Vencer o Salgueiro era o mínimo que o Santa Cruz poderia ter feito nesta terça-feira. O Tricolor perdeu o Carcará no jogo de volta pela disputa pelo terceiro lugar do Pernambucano. Após o empate em 1 a 1 no Sertão, a derrota por 2 a 1, no Arruda, pode tirar a equipe na próxima edição do Nordestão. Faz crescer a crise no clube. A vitória seria um alento em meio ao mau começo de temporada dos corais no ano do centenário. Nem isso. Contratado pela diretoria para substituir Vica, Sérgio Guedes assistiu ao jogo pela televisão, em São Paulo. Será apresentado nesta quarta. Certamente, viu que precisará trabalhar bastante desde já para fazer os ajustes necessários no time. Afinal, a sequência da Série B tende a ser bem mais laboriosa que foi o duelo diante do Carcará.

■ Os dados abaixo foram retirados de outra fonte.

-- ==== Sys2Proof/Decode.lean ====
section
/-! DEFINITION. The numeric codes, the decoder from raw contents to operations, the encoder back, and the reading of a word
of spec/opcode_table.json. -/

namespace Sys2Proof

/-! Numeric codes. -/

/-- Frame type codes (30_encoding.md R102). -/
def FrameType.code : FrameType → BitVec 3
  | .reset => 0#3
  | .request => 1#3
  | .ack => 2#3
  | .read => 3#3
  | .write => 4#3

/-- Codes 5 to 7 stand for no type (30_encoding.md R102, R109). -/
def FrameType.ofCode (c : BitVec 3) : Option FrameType :=
  if c = 0#3 then some .reset
  else if c = 1#3 then some .request
  else if c = 2#3 then some .ack
  else if c = 3#3 then some .read
  else if c = 4#3 then some .write
  else none

/-- Marker kind codes (30_encoding.md R105). -/
def MarkKind.code : MarkKind → BitVec 2
  | .masterSample => 0#2
  | .slaveSample => 1#2
  | .parityError => 2#2

/-- Code 3 stands for no kind (30_encoding.md R105, R109). -/
def MarkKind.ofCode (c : BitVec 2) : Option MarkKind :=
  if c = 0#2 then some .masterSample
  else if c = 1#2 then some .slaveSample
  else if c = 2#2 then some .parityError
  else none

/-- Channel codes (30_encoding.md R105). -/
def Channel.code : Channel → Bit
  | .clk => 0#1
  | .dio => 1#1

/-- Both channel codes are used (30_encoding.md R105). -/
def Channel.ofCode (c : Bit) : Channel :=
  if c = 1#1 then .dio else .clk

/-- TT as the value of RnW: 1 is Read, 0 is Write (10_state.md R33). -/
def TransType.code : TransType → Bit
  | .write => 0#1
  | .read => 1#1

/-- "Read if bit5 set, else Write" (10_state.md R33, 30_encoding.md R96). -/
def TransType.ofCode (c : Bit) : TransType :=
  if c = 1#1 then .read else .write

/-- PHASE codes (10_state.md R34). -/
def Phase.code : Phase → BitVec 4
  | .scan => 0#4
  | .resetClose => 1#4
  | .reqClose => 2#4
  | .turn1 => 3#4
  | .ack => 4#4
  | .ackClose => 5#4
  | .turn2 => 6#4
  | .data => 7#4
  | .dataClose => 8#4
  | .turn3 => 9#4
  | .halted => 10#4

/-- Codes 11 to 15 stand for no PHASE (10_state.md R34). -/
def Phase.ofCode (c : BitVec 4) : Option Phase :=
  if c = 0#4 then some .scan
  else if c = 1#4 then some .resetClose
  else if c = 2#4 then some .reqClose
  else if c = 3#4 then some .turn1
  else if c = 4#4 then some .ack
  else if c = 5#4 then some .ackClose
  else if c = 6#4 then some .turn2
  else if c = 7#4 then some .data
  else if c = 8#4 then some .dataClose
  else if c = 9#4 then some .turn3
  else if c = 10#4 then some .halted
  else none

/-- HCAUSE codes (10_state.md R35). -/
def HCause.code : HCause → BitVec 2
  | .none => 0#2
  | .traceExhausted => 1#2
  | .stopped => 2#2

/-! Field extraction and the layout of the formats. -/

/-- `bit(v, i)` (00_scope.md R9). -/
def bitAt {w : Nat} (v : BitVec w) (i : Nat) : Bit :=
  v.extractLsb' i 1

/-- The Request byte Start, APnDP, RnW, Addr[3], Addr[2], Parity, Stop, Park, from bit 7 down to bit 0
(30_encoding.md R95). -/
def requestByte (apndp rnw addr3 addr2 par : Bit) : Byte :=
  1#1 ++ apndp ++ rnw ++ addr3 ++ addr2 ++ par ++ 0#1 ++ 1#1

/-- DATW: the 32 data bits above the parity bit (30_encoding.md R99). -/
def dataWord (d : BitVec 32) (par : Bit) : BitVec 33 :=
  d ++ par

/-! The decoder. -/

/-- Why raw contents stand for no operation. -/
inductive DecodeError where
  /-- Frame type code 5, 6 or 7 (R109). -/
  | reservedFrameType
  /-- A flags field that is not 0 (R104). -/
  | reservedFlags
  /-- A payload wider than its type or not of its pattern, or a start after the end (R103, R174). -/
  | malformedFrame
  /-- Marker kind 3 (R109). -/
  | reservedMarkKind
  /-- A marker on the channel its kind never uses (R105). -/
  | markOnWrongChannel
  /-- PHASE code 10: HALTED, in which no step exists (R224). -/
  | haltedPhase
  /-- PHASE codes 11 to 15, never produced (R34). -/
  | unusedPhaseCode
  deriving DecidableEq, Repr

/-- The 8-bit window: 1 byte is the Reset pattern, 32 are Request bytes, 223 are neither
(30_encoding.md R92, R93, R95, R107, R110). -/
def decodeWindow (b : Byte) : Instr :=
  if b &&& 0xFF#8 = 0x00#8 then .reset
  else if b &&& 0xA3#8 = 0xA1#8 then .requestR (bitAt b 6) (bitAt b 4) (bitAt b 3) (bitAt b 2)
  else if b &&& 0xA3#8 = 0x81#8 then .requestW (bitAt b 6) (bitAt b 4) (bitAt b 3) (bitAt b 2)
  else .noframe b

/-- The acknowledge value (30_encoding.md R98, R110). -/
def decodeAck (v : BitVec 3) : Instr :=
  if v = 1#3 then .ackOk
  else if v = 2#3 then .ackWait
  else if v = 4#3 then .ackFault
  else .ackOther v

/-- The data sub-frame, its row selected by TT (30_encoding.md R99, R110). -/
def decodeData (tt : TransType) (v : BitVec 33) : Instr :=
  match tt with
  | .read => .dataR (v.extractLsb' 1 32) (bitAt v 0)
  | .write => .dataW (v.extractLsb' 1 32) (bitAt v 0)

/-- A Frame record from its fields (30_encoding.md R101 to R104, R109). -/
def decodeFrame (type : BitVec 3) (payload : BitVec 64) (a b : Nat) (flags : BitVec 8) :
    Except DecodeError Instr :=
  match FrameType.ofCode type with
  | none => .error .reservedFrameType
  | some t =>
    if flags ≠ 0#8 then .error .reservedFlags
    else if (FrameRec.mk t payload a b flags).wf then .ok (.frame ⟨t, payload, a, b, flags⟩)
    else .error .malformedFrame

/-- An annotation record from its fields (30_encoding.md R105, R109). -/
def decodeMark (i : Nat) (kind : BitVec 2) (channel : Bit) : Except DecodeError Instr :=
  match MarkKind.ofCode kind with
  | none => .error .reservedMarkKind
  | some k =>
    if Channel.ofCode channel = k.channel then .ok (.mark ⟨i, k, Channel.ofCode channel⟩)
    else .error .markOnWrongChannel

/-- The step a PHASE selects; none in HALTED (10_state.md R34, 42_scan_reset_request.md R170). -/
def Phase.selects : Phase → Except DecodeError Instr
  | .scan => .ok .scan
  | .resetClose => .ok .resetClose
  | .reqClose => .ok .reqClose
  | .turn1 => .ok .turn1
  | .ack => .ok .ack
  | .ackClose => .ok .ackClose
  | .turn2 => .ok .turn2
  | .data => .ok .data
  | .dataClose => .ok .dataClose
  | .turn3 => .ok .turn3
  | .halted => .error .haltedPhase

/-- The step a PHASE code selects (10_state.md R34). -/
def decodePhase (c : BitVec 4) : Except DecodeError Instr :=
  match Phase.ofCode c with
  | none => .error .unusedPhaseCode
  | some p => p.selects

/-- The decoder, total on every raw content. -/
def decode : Word → Except DecodeError Instr
  | .window b => .ok (decodeWindow b)
  | .ack v => .ok (decodeAck v)
  | .data tt v => .ok (decodeData (TransType.ofCode tt) v)
  | .turn => .ok .turn
  | .frame t p a b f => decodeFrame t p a b f
  | .mark i k c => decodeMark i k c
  | .prog i => .ok (.prog i)
  | .phase c => decodePhase c

/-! The encoder. -/

/-- The raw contents that stand for an operation; `none` for the operations without a bit encoding
(30_encoding.md R110). -/
def encode : Instr → Option Word
  | .reset => some (.window 0x00#8)
  | .requestR a d3 d2 p => some (.window (requestByte a 1#1 d3 d2 p))
  | .requestW a d3 d2 p => some (.window (requestByte a 0#1 d3 d2 p))
  | .noframe b => some (.window b)
  | .ackOk => some (.ack 1#3)
  | .ackWait => some (.ack 2#3)
  | .ackFault => some (.ack 4#3)
  | .ackOther v => some (.ack v)
  | .dataR d p => some (.data 1#1 (dataWord d p))
  | .dataW d p => some (.data 0#1 (dataWord d p))
  | .turn => some .turn
  | .frame r => some (.frame r.type.code r.payload r.startSample r.endSample r.flags)
  | .mark m => some (.mark m.sampleIndex m.kind.code m.channel.code)
  | .prog s => some (.prog s)
  | .nextEdge => none
  | .gotoAbs _ => none
  | .level _ => none
  | .advMaster => none
  | .advSlave => none
  | .advEdge => none
  | .advTurn => none
  | .winPush _ _ => none
  | .winClear => none
  | .subShift _ _ => none
  | .matchReset => none
  | .matchRequest => none
  | .parity _ _ _ => none
  | .step => none
  | .scan => some (.phase 0#4)
  | .resetClose => some (.phase 1#4)
  | .reqClose => some (.phase 2#4)
  | .emitFrame _ _ _ _ => none
  | .markOp _ _ _ => none
  | .reportProgress _ => none
  | .decode => none
  | .turn1 => some (.phase 3#4)
  | .ack => some (.phase 4#4)
  | .ackClose => some (.phase 5#4)
  | .turn2 => some (.phase 6#4)
  | .data => some (.phase 7#4)
  | .dataClose => some (.phase 8#4)
  | .turn3 => some (.phase 9#4)
  | .dispatch => none

/-! Words as spec/opcode_table.json numbers them. -/

/-- Which raw contents `nbits` bits of value `w` are.  DESIGN CHOICE (log 14): the format is the hardware's context and not in
the bits, so eight bits are the 8-bit window, but for the values 1 to 7, read as a 3-bit acknowledge padded to a byte;
33 bits (40 in whole bytes) are a data sub-frame with TT at its reset value Write; 0 bits are a turnaround; 4 bits are a
PHASE code. -/
def tableWord (nbits w : Nat) : Option Word :=
  if nbits = 8 then
    if w = 0 then some (.window 0#8)
    else if w < 8 then some (.ack (BitVec.ofNat 3 w))
    else if w < 256 then some (.window (BitVec.ofNat 8 w))
    else none
  else if nbits = 3 then (if w < 8 then some (.ack (BitVec.ofNat 3 w)) else none)
  else if nbits = 33 ∨ nbits = 40 then (if w < 2 ^ 33 then some (.data 0#1 (BitVec.ofNat 33 w)) else none)
  else if nbits = 0 then (if w = 0 then some .turn else none)
  else if nbits = 4 then (if w < 16 then some (.phase (BitVec.ofNat 4 w)) else none)
  else none

/-- The instruction the decoder reads from a word of the opcode table. -/
def decodeTableWord (nbits w : Nat) : Option Instr :=
  match tableWord nbits w with
  | none => none
  | some x =>
    match decode x with
    | .ok i => some i
    | .error _ => none

end Sys2Proof
end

Foto: Alexandre Gondim / JC Imagem

Alçado ao cargo de técnico interino exclusivamente para esta partida contra o Salgueiro  o gerente de futebol Ataíde Macedo comandou o time coral. Escalou a equipe com três homens na frente: Flávio Caça-Rato, Betinho e Léo Gamalho. Pela primeira vez em 2014, o Tricolor foi montado no 4-3-3, com um trio de atacantes de ofício em campo. O meia Raul acabou sendo sacado. Aliás, sequer figurou no banco de reservas. Raniel, de 17 anos, foi encarregado de armas as jogadas do Santa Cruz.

O jovem meia, porém, ficou sobrecarregado. Flávio Caça-Rato terminou sendo a peça mais eficaz e lúcida do setor ofensivo. O Salgueiro, por sua vez, conseguiu ser mais operante que o time da casa. Tiago Cardoso chegou a salvar o Santa Cruz três vezes. Mas não evitou o gol de Kanu, aos 44 minutos, após jogada de Peri pela esquerda. Apesar do público módico no Arruda, os comandados de Ataíde desceram para os vestiários sob fortes vaias na hora do intervalo.

Segundo tempo

Ataíde tentou mudar o panorama do jogo. Acionou Renatinho e Nininho no lugar de Caça-Rato e Zeca, respectivamente. De nada adiantou. Sem Caça, o Santa perdeu ainda mais mobilidade. Betinho e Gamalho estavam praticamente estáticos, enquanto Raniel e Renatinho não rendiam na meia. Ainda assim, o artilheiro do estadual conseguiu empatar. Aos 34, Gamalho foi oportunista e deixou tudo igual: 1 a 1. Oito minutos depois, enquanto o Santa tentava a virada, veio o golpe final. Fabrício Ceará, que acabara de entrar, fez de cabeça com a zaga dos mandantes desguarnecida.